/-- A product with a zero of a finite value is a zero, of the product of the signs. -/
theorem fmul_zero {x z : F32} (hx : isFinite x = true) (hz : magBits z = 0) :
    fmul x z = pack (isNeg x != isNeg z) 0 := by
  have hx' := finite_cases hx
  have hz' : isFinite z = true := by simp [isFinite, hz]
  have hz'' := finite_cases hz'
  simp [fmul, hx'.1, hx'.2, hz''.1, hz''.2, magUnits_zero_iff.2 hz, magRound_zero]

/-- `toF32` is exact below `2^24`. -/
theorem magUnits_toF32 {n : Nat} (h : n < 2 ^ 24) : magUnits (toF32 n) = n * 2 ^ 149 := by
  obtain ⟨m, hm, hu⟩ : ∃ m, m ≤ 0x7F800000 ∧ unitsOfBits m = n * 2 ^ 149 := by
    rcases Nat.eq_zero_or_pos n with rfl | hn
    · exact ⟨0, by decide, by decide⟩
    · have hl : n.log2 < 24 := (Nat.log2_lt (by omega)).2 h
      have h1 := Nat.log2_self_le (n := n) (by omega)
      have h2 := Nat.lt_log2_self (n := n)
      have hp : n * 2 ^ (23 - n.log2) < 2 ^ 24 := by
        calc n * 2 ^ (23 - n.log2) < 2 ^ (n.log2 + 1) * 2 ^ (23 - n.log2) :=
              Nat.mul_lt_mul_of_pos_right h2 (by positivity)
          _ = 2 ^ 24 := by rw [← pow_add]; congr 1; omega
      have hp' : 2 ^ 23 ≤ n * 2 ^ (23 - n.log2) := by
        calc 2 ^ 23 = 2 ^ n.log2 * 2 ^ (23 - n.log2) := by rw [← pow_add]; congr 1; omega
          _ ≤ _ := Nat.mul_le_mul_right _ h1
      refine ⟨(127 + n.log2) * 2 ^ 23 + (n * 2 ^ (23 - n.log2) - 2 ^ 23), by omega, ?_⟩
      have e1 : ((127 + n.log2) * 2 ^ 23 + (n * 2 ^ (23 - n.log2) - 2 ^ 23)) / 2 ^ 23
          = 127 + n.log2 := by omega
      have e2 : ((127 + n.log2) * 2 ^ 23 + (n * 2 ^ (23 - n.log2) - 2 ^ 23)) % 2 ^ 23 + 2 ^ 23
          = n * 2 ^ (23 - n.log2) := by omega
      rw [unitsOfBits, e1, e2, if_neg (by omega), Nat.mul_assoc, ← pow_add,
        show 23 - n.log2 + (127 + n.log2 - 1) = 149 by omega]
  have hr : magRound (n * 2 ^ 149) 1 = m := by
    rw [← hu]; simpa using magRound_exact hm Nat.one_pos
  rw [toF32, hr, magUnits_eq, magBits_pack _ (lt_of_le_of_lt hm (by decide)), hu]

end Sys2Proof.Machine
end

■ ■ ■ ■ ■

### What to do
Give again, word for word, the lines of the listing, starting at its first line and ending with the line containing "calc 2 ^ 23".

### Result below
/-- A product with a zero of a finite value is a zero, of the product of the signs. -/
theorem fmul_zero {x z : F32} (hx : isFinite x = true) (hz : magBits z = 0) :
    fmul x z = pack (isNeg x != isNeg z) 0 := by
  have hx' := finite_cases hx
  have hz' : isFinite z = true := by simp [isFinite, hz]
  have hz'' := finite_cases hz'
  simp [fmul, hx'.1, hx'.2, hz''.1, hz''.2, magUnits_zero_iff.2 hz, magRound_zero]

/-- `toF32` is exact below `2^24`. -/
theorem magUnits_toF32 {n : Nat} (h : n < 2 ^ 24) : magUnits (toF32 n) = n * 2 ^ 149 := by
  obtain ⟨m, hm, hu⟩ : ∃ m, m ≤ 0x7F800000 ∧ unitsOfBits m = n * 2 ^ 149 := by
    rcases Nat.eq_zero_or_pos n with rfl | hn
    · exact ⟨0, by decide, by decide⟩
    · have hl : n.log2 < 24 := (Nat.log2_lt (by omega)).2 h
      have h1 := Nat.log2_self_le (n := n) (by omega)
      have h2 := Nat.lt_log2_self (n := n)
      have hp : n * 2 ^ (23 - n.log2) < 2 ^ 24 := by
        calc n * 2 ^ (23 - n.log2) < 2 ^ (n.log2 + 1) * 2 ^ (23 - n.log2) :=
              Nat.mul_lt_mul_of_pos_right h2 (by positivity)
          _ = 2 ^ 24 := by rw [← pow_add]; congr 1; omega
      have hp' : 2 ^ 23 ≤ n * 2 ^ (23 - n.log2) := by
        calc 2 ^ 23 = 2 ^ n.log2 * 2 ^ (23 - n.log2) := by rw [← pow_add]; congr 1; omega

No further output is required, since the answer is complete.